News Release • March 12, 2021
Black holes millions of times the mass of our Sun sit in the center of every large galaxy. Occasionally, roughly once every 50,000 years, a star will wander too close to the black hole. Gravitational forces will stretch the star, similar but much more extreme than how the Moon produces tides on Earth. If the star comes too close and the black hole is the correct mass, neither too large nor too small, the tidal forces will tear apart the star, leaving the remaining gas and dust to stream onto the black hole in a luminous “tidal disruption event”. Such events were first predicted in the 1970s, but not actually observed for another two decades. These events can outshine an entire host galaxy, especially in X-rays, and remain luminous for weeks to months. However, tidal disruption events are rare and usually short-lived, so astronomers have to constantly scan the sky with telescopes to try to find them. The main players in this game of late have been optical survey telescopes such as the Zwicky Transient Facility (ZTF) and the All-Sky Automated Survey for SuperNovae (ASAS-SN).

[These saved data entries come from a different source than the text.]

/-- The vote and the pitch (R41, R42, R43, R44, R45, R46, R47, R48). -/
def Obligations.GristVoteAndPitch : Prop :=
  ∀ s : State, s.alive = true →
    (s.grist.phase = .armed → s.grist.frozen = true → s.grist.voteSent = false → s.quiescent = true →
      Answers .quiescentVote s fun t => t.grist = { s.grist with voteSent := true } ∧ t.hbm = s.hbm ∧ t.tuns = s.tuns)
    ∧ (∀ k x, s.inboxFor k [0x20] = some x → byteAt x.payload 0 = 0 → x.verdict = 0 → s.grist.decided = false →
        s.grist.parts = [] →
        (s.isRoot = false ∨ byteAt x.payload 1 = 1 → Answers (.voteContribution k) s fun t =>
          t.grist = { s.grist with
            partsP := natAt x.payload 8 8, decided := false,
            parts := [⟨x.hdr.src.toNat, byteAt x.payload 1 == 1, BitVec.ofNat 64 (natAt x.payload 0x10 8)⟩] } ∧ t.hbm = s.hbm ∧ t.tuns = s.tuns)
        ∧ (s.isRoot = true → x.hdr.src.toNat ∈ s.voteGroup → byteAt x.payload 1 ≠ 1 →
          Answers (.voteContribution k) s fun t => t.grist.decided = true ∧ t.grist.phase = s.grist.phase
            ∧ t.hbm = s.hbm ∧ t.tuns = s.tuns))
    ∧ (∀ k x, s.inboxFor k [0x20] = some x → 2 ≤ byteAt x.payload 0 → exec (.voteContribution k) s = .next (s.taken x))
    ∧ (∀ r, s.voteReady = true → (s.lauter 0).run = some r → r.vote = true →
        s.time.ftc + 40000 ≤ s.grist.partsP → Answers .voteReductionComplete s fun t =>
          t.grist = { s.grist with decided := true } ∧ (t.lauter 0).runs = ((s.lauter 0).runs + 1) % 2 ^ 32
          ∧ (t.lauter 0).run = none
          ∧ t.hbm = s.hbm ∧ t.tuns = s.tuns
          ∧ t = s.voteDecide (voteFalse s.voteParts).isNone s.time.ftc ((voteFalse s.voteParts).getD 0))
    ∧ (s.isRoot = true → s.grist.phase = .armed → s.grist.parts = [] → 40000 ≤ s.grist.pitchAt.toNat →
        Answers .voteDeadline s fun t => t.grist.decided = true ∧ t.grist.parts = []
          ∧ t.grist.partsP = s.grist.pitchAt.toNat ∧ t.grist.phase = .armed
          ∧ t.time.ftc = max s.time.ftc (s.grist.pitchAt.toNat - 40000) ∧ t.hbm = s.hbm)
    ∧ (∀ k x, s.inboxFor k [0x21] = some x → byteAt x.payload 0 = 0 → x.verdict = 0 → s.grist.phase = .armed →
        natAt x.payload 8 8 = s.grist.pitchAt.toNat → Answers (.voteResult k) s fun t =>
          t.grist.phase = .voted ∧ t.grist.voteSent = s.grist.voteSent
          ∧ t.grist.held = some (byteAt x.payload 1 == 1, natAt x.payload 0x10 8, byteAt x.payload 2)
          ∧ t.grist.stamp = BitVec.ofNat 64 (natAt x.payload 0x10 8) ∧ t.grist.staged = s.grist.staged
          ∧ t.hbm = s.hbm ∧ t.tuns = s.tuns)
    ∧ (s.grist.phase = .armed ∨ s.grist.phase = .voted →
        (∀ c e, s.grist.held = some (true, c, e) → c + 40000 ≤ s.grist.pitchAt.toNat → Answers .pitchCount s fun t =>
          t.grist.phase = .pitched ∧ t.grist.active = true ∧ t.grist.sections = s.afterPitch
          ∧ t.grist.seq = s.grist.stagedSeq ∧ t.grist.staged = [] ∧ t.grist.pitches = (s.grist.pitches + 1) % 2 ^ 32
          ∧ t.grist.release = (if (s.reach s.grist.pitchAt.toNat).releaseDue.grist.frozen then some (s.grist.pitchAt.toNat + 4000) else none)
          ∧ t.time.ftc = max s.time.ftc s.grist.pitchAt.toNat ∧ t.hbm = s.hbm)
        ∧ (∀ c e, s.grist.held = some (true, c, e) → s.grist.pitchAt.toNat < c + 40000 → Answers .pitchCount s fun t =>
          t.grist.phase = .aborted ∧ t.grist.cause = 2 ∧ t.grist.sections = s.grist.sections ∧ t.grist.staged = []
          ∧ t.grist.frozen = false)
        ∧ (∀ c e, s.grist.held = some (false, c, e) → Answers .pitchCount s fun t =>
          t.grist.phase = .aborted ∧ t.grist.cause = e ∧ t.grist.sections = s.grist.sections ∧ t.grist.staged = []
          ∧ t.grist.frozen = false ∧ t.hbm = s.hbm ∧ t.tuns = s.tuns)
        ∧ (s.grist.held = none → Answers .pitchCount s fun t =>
          t.grist = { (s.reach s.grist.pitchAt.toNat).releaseDue.grist with phase := .uncertain } ∧ (∀ n < 14, (t.link n).uncertain = true)
          ∧ t.fault.raised = s.fault.raised ++ [t.faultRec 1760 0]
          ∧ t.time.ftc = max s.time.ftc s.grist.pitchAt.toNat ∧ t.hbm = s.hbm ∧ t.tuns = s.tuns))
    ∧ (∀ r, s.grist.release = some r → Answers .freezeRelease s fun t =>
        t.grist = { s.grist with frozen := false, release := none } ∧ t.time.ftc = max s.time.ftc r
        ∧ t.hbm = s.hbm ∧ t.tuns = s.tuns)
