theorem State.closeEntry_kept {s₀ s : State} (hk : s₀.Kept s) (e : CjOpen) (ecc : Ecc) : s₀.Kept (s.closeEntry e ecc) := by
  unfold State.closeEntry
  try dsimp only
  repeat' with_reducible first
    | assumption
    | refine State.Kept.foldl ?_ (fun _ _ _ => ?_)
    | apply State.journalOverrun_kept
    | apply State.ringWrite_kept
    | apply State.modJournal_kept
    | apply State.mirrorSend_kept
    | split

theorem State.closeEntries_kept {s₀ s : State} (hk : s₀.Kept s) : s₀.Kept (s.closeEntries) := by
  unfold State.closeEntries
  try dsimp only
  repeat' with_reducible first
    | assumption
    | refine State.Kept.foldl ?_ (fun _ _ _ => ?_)
    | apply State.closeEntry_kept
    | apply State.modJournal_kept

/-! ## TunControl -/

theorem State.mvMark_kept {s₀ s : State} (hk : s₀.Kept s) (id : Nat) : s₀.Kept (s.mvMark id) := by
  unfold State.mvMark
  try dsimp only
  repeat' with_reducible first
    | assumption
    | apply State.modTun_kept
    | apply State.mark_kept

theorem State.pushValue_kept {s₀ s : State} (hk : s₀.Kept s) (id : Nat) (x : Slot) (v : Nat) : s₀.Kept (s.pushValue id x v) := by
  unfold State.pushValue
  try dsimp only
  repeat' with_reducible first
    | assumption
    | apply State.fly_kept

/-! ## SqOps -/

theorem State.modOp_kept {s₀ s : State} (hk : s₀.Kept s) (q i : Nat) (f : SqOp → SqOp) : s₀.Kept (s.modOp q i f) := by
  unfold State.modOp
  try dsimp only
  repeat' with_reducible first
    | assumption
    | apply State.modSq_kept

theorem State.hostRead_kept {s₀ s : State} (hk : s₀.Kept s) (p : HostPort) (addr len : Nat) (what : ReadFor) : s₀.Kept (s.hostRead p addr len what) := by
  unfold State.hostRead
  try dsimp only
  repeat' with_reducible first
    | assumption
    | refine State.Kept.foldl ?_ (fun _ _ _ => ?_)
    | apply State.modHost_kept
    | apply State.emit_kept
    | split
    | exact .inl rfl

theorem State.loadFrame_kept {s₀ s : State} (hk : s₀.Kept s) (q : Nat) (p : HostPort) (o : SqOp) (off : Nat) (bs : List Byte) (bad : Bool) : s₀.Kept (s.loadFrame q p o off bs bad) := by
  unfold State.loadFrame
  try dsimp only
  repeat' with_reducible first
    | assumption
    | apply State.modOp_kept
    | apply State.source_kept

theorem State.sendFrames_kept {s₀ : State} (q : Nat) (p : HostPort) (i n : Nat) (s : State) (hk : s₀.Kept s) :
    s₀.Kept (s.sendFrames q p i n) := by
  induction n generalizing s with
  | zero => exact hk
  | succ n ih =>
    unfold State.sendFrames
    dsimp only
    split
    · exact hk
    · split
      · exact hk
      · exact ih _ (State.source_kept (State.modOp_kept (State.modSq_kept hk _ _) _ _ _) _)

theorem State.opData_kept {s₀ s : State} (hk : s₀.Kept s) (q i off : Nat) (c : HostCpl) : s₀.Kept (s.opData q i off c) := by
  unfold State.opData
  try dsimp only
  repeat' with_reducible first
    | assumption
    | apply State.modOp_kept
    | apply State.loadFrame_kept
    | apply State.sendFrames_kept
    | apply State.finish_kept
    | split

theorem State.descData_kept {s₀ s : State} (hk : s₀.Kept s) (q first n : Nat) (c : HostCpl) : s₀.Kept (s.descData q first n c) := by
  unfold State.descData
  try dsimp only
  repeat' with_reducible first
    | assumption
    | apply State.modSq_kept
    | apply State.useFree_kept
    | split

theorem State.waitEnds_kept {s₀ s : State} (hk : s₀.Kept s) (q st : Nat) : s₀.Kept (s.waitEnds q st) := by
  unfold State.waitEnds
  try dsimp only
  repeat' with_reducible first
    | assumption
    | apply State.modSq_kept

theorem State.sqSignal_kept {s₀ s : State} (hk : s₀.Kept s) (q : Nat) : s₀.Kept (s.sqSignal q) := by
  unfold State.sqSignal
  try dsimp only
  repeat' with_reducible first
    | assumption
    | apply State.signal_kept
    | split

theorem State.sqSettle_kept {s₀ s : State} (hk : s₀.Kept s) (q : Nat) : s₀.Kept (s.sqSettle q) := by
  unfold State.sqSettle
  try dsimp only
  repeat' with_reducible first
    | assumption
    | apply State.modSq_kept
    | apply State.sqSignal_kept
    | split

theorem State.doorbell_kept {s₀ s : State} (hk : s₀.Kept s) (p : HostPort) (q : Nat) (ok : StreamQ → Bool) (set : StreamQ → StreamQ) : s₀.Kept (s.doorbell p q ok set) := by
  unfold State.doorbell
  try dsimp only
  repeat' with_reducible first
    | assumption
    | apply State.flushPosted_kept
    | apply State.badAccess_kept
    | apply State.modSq_kept
    | apply State.useFree_kept
    | apply State.sqSettle_kept
    | split

theorem State.sqResetBegin_kept {s₀ s : State} (hk : s₀.Kept s) (q : Nat) : s₀.Kept (s.sqResetBegin q) := by
  unfold State.sqResetBegin
  try dsimp only
  repeat' with_reducible first
    | assumption
    | apply State.modHost_kept
    | apply State.modSq_kept
    | split
    | exact .inl rfl

theorem State.sqWrite_kept {s₀ s : State} (hk : s₀.Kept s) (p : HostPort) (q off : Nat) (act : State → State) (hact : ∀ u, s₀.Kept u → s₀.Kept (act u)) : s₀.Kept (s.sqWrite p q off act) := by
  unfold State.sqWrite
  try dsimp only
  repeat' with_reducible first
    | assumption
    | apply State.hostWrite_kept
    | apply State.flushPosted_kept
    | apply State.badAccess_kept
    | apply hact
    | intro _ _
    | split

theorem State.sqCtrl_kept {s₀ s : State} (hk : s₀.Kept s) (q v : Nat) : s₀.Kept (s.sqCtrl q v) := by
  unfold State.sqCtrl
  try dsimp only
  repeat' with_reducible first
    | assumption
    | apply State.modSq_kept
    | apply State.sqResetBegin_kept
    | split

theorem State.reserveQueue_kept {s₀ s : State} (hk : s₀.Kept s) (q : Nat) : s₀.Kept (s.reserveQueue q) := by
  unfold State.reserveQueue
  dsimp only
  split
  · split
    · exact hk
    · split
      · exact State.Kept.of_fst (State.reserve_kept hk _ _ _) ‹_›
      · exact State.source_kept (State.modOp_kept (State.Kept.of_fst (State.reserve_kept hk _ _ _) ‹_›) _ _ _) _
  · exact hk

theorem State.queueReply_kept {s₀ s : State} (hk : s₀.Kept s) (x : InFrame) : s₀.Kept (s.queueReply x) := by
  unfold State.queueReply
  try dsimp only
  repeat' with_reducible first
    | assumption
    | apply State.taken_kept
    | apply State.sendWrite_kept
    | apply State.modOp_kept
    | apply State.finish_kept
    | split

/-! ## Restore -/

theorem State.pitchTun_kept {s₀ s : State} (hk : s₀.Kept s) (t : Nat) : s₀.Kept (s.pitchTun t) := by
  unfold State.pitchTun
  try dsimp only
  repeat' with_reducible first
    | assumption
    | apply State.dropFar_kept
    | apply State.modTun_kept

theorem State.resetTun_kept {s₀ s : State} (hk : s₀.Kept s) (t : Nat) (restored : Bool) : s₀.Kept (s.resetTun t restored) := by
  unfold State.resetTun
  try dsimp only
  repeat' with_reducible first
    | assumption
    | apply State.dropFar_kept
    | apply State.modTun_kept

theorem State.dropWaits_kept {s₀ s : State} (hk : s₀.Kept s) (p : Nat → Bool) : s₀.Kept (s.dropWaits p) := by
  unfold State.dropWaits
  try dsimp only
  repeat' with_reducible first
    | assumption
    | split
    | exact hk.same rfl rfl rfl rfl

theorem State.flushCrossings_kept {s₀ s : State} (hk : s₀.Kept s) (t : Nat) (gone : Nat → Bool) : s₀.Kept (s.flushCrossings t gone) := by
  unfold State.flushCrossings
  try dsimp only
  repeat' with_reducible first
    | assumption
    | refine State.Kept.foldl ?_ (fun _ _ _ => ?_)
    | apply State.raise_kept
    | apply State.dropCrossings_kept
    | split

theorem State.islandTun_kept {s₀ s : State} (hk : s₀.Kept s) (t : Nat) (restored : Bool) : s₀.Kept (s.islandTun t restored) := by
  unfold State.islandTun
  try dsimp only
  repeat' with_reducible first
    | assumption
    | apply State.closeStreams_kept
    | apply State.dropCrossings_kept
    | apply State.dropWaits_kept
    | apply State.resetTun_kept

theorem State.kettleStacks_kept {s₀ s : State} (hk : s₀.Kept s) (k : Nat) (a b : HbmPhase) : s₀.Kept (s.kettleStacks k a b) := by
  unfold State.kettleStacks
  try dsimp only
  repeat' with_reducible first
    | assumption
    | refine State.Kept.foldl ?_ (fun _ _ _ => ?_)
    | apply State.modCtl_kept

In a paper recently published in the Astrophysical Journal, Murray Brightman and collaborators report the discovery of a new transient event, first detected serendipitously by NASA’s Neil Gehrels Swift Observatory while studying a young supernova in the nearby galaxy UGC 9379. This X-ray flare was detected in the nucleus of the more distant and relatively anonymous galaxy SDSS J143359.16+400636.0. The X-ray flare spurred a comprehensive campaign to study this source using NASA’s NuSTAR and Chandra X-ray telescopes as well as observations using ZTF and the Keck Observatory to determine and study the nature of this source.
One key question was whether the transient resulted from a flare from an regularly accreting supermassive black hole at the center of the galaxy, or whether it was actually a tidal disruption event. Using the combined power of NuSTAR at high energy X-rays with Chandra at lower energy X-rays, supplemented with the observations in the ultraviolet and optical, Brightman and collaborators were able to show that the source didn’t look like normal feeding of black hole, but was instead more likely the black hole binging on star, i.e., a tidal disruption event.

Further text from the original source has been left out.